Podczas głosowania nad nowelizacją ustawy o Sądzie Najwyższym, złożonym przez PiS aż sześciu posłów tej partii pod różnymi pozorami nie wzięło w nim udziału. Chociaż byli obecni w Sejmie. Kolejnych dwóch posłów w parlamencie w ogóle się nie pojawiło.
Od głosowania wykręcili się: Jan Duda, Andrzej Gawron, Grzegorz Gaża, Agnieszka Górska, Antoni Macierewicz, Bartłomiej Wróblewski. W Sejmie zabrakło także Beaty Mateusiak-Pieluchy i Elżbiety Zielińskiej.
W obliczu kurczącego się klubu poselskiego PiS taki „ubytek” był zauważalny. Nic więc dziwnego, iż partyjna wierchuszka się wściekła. I zaczęła przebąkiwać o dotkliwych sankcjach dla nieobecnych posłów.

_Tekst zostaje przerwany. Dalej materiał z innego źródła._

-- ==== Sys2Proof/Syntax.lean ====
section
/-! DEFINITION. The commands as syntax: one constructor per row of opcode_table.json (30_encoding.md R35, R37, R46). -/

namespace Sys2Proof

/-- A decoded command. ADVANCE and the reserved command carry no operand: their `arg` is ignored, so all words of the
row are the same command (R40, R41, R46). -/
inductive Instr where
  /-- `op = 0b00`, reserved: answered ILLEGAL_CMD (60_exceptions.md R82). -/
  | illegal
  /-- `op = 0b01`, `arg = seed` (41_generator.md R58). -/
  | construct (seed : U64)
  /-- `op = 0b10` (41_generator.md R59). -/
  | advance
  /-- `op = 0b11`, `arg = index` (42_seed_deriver.md R63). -/
  | deriveSeed (index : U64)
deriving DecidableEq, Repr

end Sys2Proof
end

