-- ==== Sys2Proof/Decode.lean ====
section
/-! DEFINITION. Decoding and encoding of command words (30_encoding.md R37, R46). The decoder is total on 66-bit
words; a number that is no 66-bit word is refused by name. -/

namespace Sys2Proof

/-- `op = cmd[65:64]` (R37). -/
def opField (w : CmdWord) : BitVec 2 := w.extractLsb' 64 2

/-- `arg = cmd[63:0]` (R37). -/
def argField (w : CmdWord) : U64 := w.extractLsb' 0 64

/-- `decode(cmd)` (R46): total, selected by `op` alone. -/
def decode (w : CmdWord) : Instr :=
  if opField w = 0b00#2 then .illegal
  else if opField w = 0b01#2 then .construct (argField w)
  else if opField w = 0b10#2 then .advance
  else .deriveSeed (argField w)

/-- Why a number is not decoded. -/
inductive DecodeError where
  /-- It has a bit at position 66 or above: no command word is that wide (R37, R42). Raised by `decodeNumber`; safe. -/
  | widerThanACommandWord
deriving DecidableEq, Repr

/-- The command that the bits of `n` are, bit 0 of the word being bit 0 of `n`. -/
def decodeNumber (n : Nat) : Except DecodeError Instr :=
  if isCommandWord n then .ok (decode (BitVec.ofNat 66 n)) else .error .widerThanACommandWord

/-- The command word `{op, arg}` (R37, R44). -/
def commandWord (op : BitVec 2) (arg : U64) : CmdWord := op ++ arg

/-- `encode`, the canonical spelling of a command (R46; for the reserved code log 14). -/
def encode : Instr → CmdWord
  | .illegal => commandWord 0b00#2 0#64
  | .construct seed => commandWord 0b01#2 seed
  | .advance => commandWord 0b10#2 0#64
  | .deriveSeed index => commandWord 0b11#2 index

/-- What the decoder reads from a table word of `nbits` bits (bits above them are 0). A command is one whole word with
no byte order (20_memory.md R29), so the word is the number itself; log 16. -/
def decodeTableWord (nbits w : Nat) : Option Instr :=
  match decodeNumber (w % 2 ^ nbits) with
  | .ok i => some i
  | .error _ => none

end Sys2Proof
end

Choć z pewnym, bardzo znamiennym wyjątkiem.
– Zapamiętamy tych posłów PiS, którzy nie wzięli udział w głosowaniu nad nowelizacją ustawy o Sądzie Najwyższym, przy okazji tworzenia list wyborczych – zapowiedział szef klubu PiS Ryszard Terlecki.
Po czym pośpiesznie dodał, iż oczywiście nie dotyczy to Antoniego Macierewicza. – No nie, wiceprzewodniczący partii jest jedną z najważniejszych osób w naszym środowisku – stwierdził, iż nie ma możliwości by Macierewicz nie znalazł się na listach wyborczych PiS.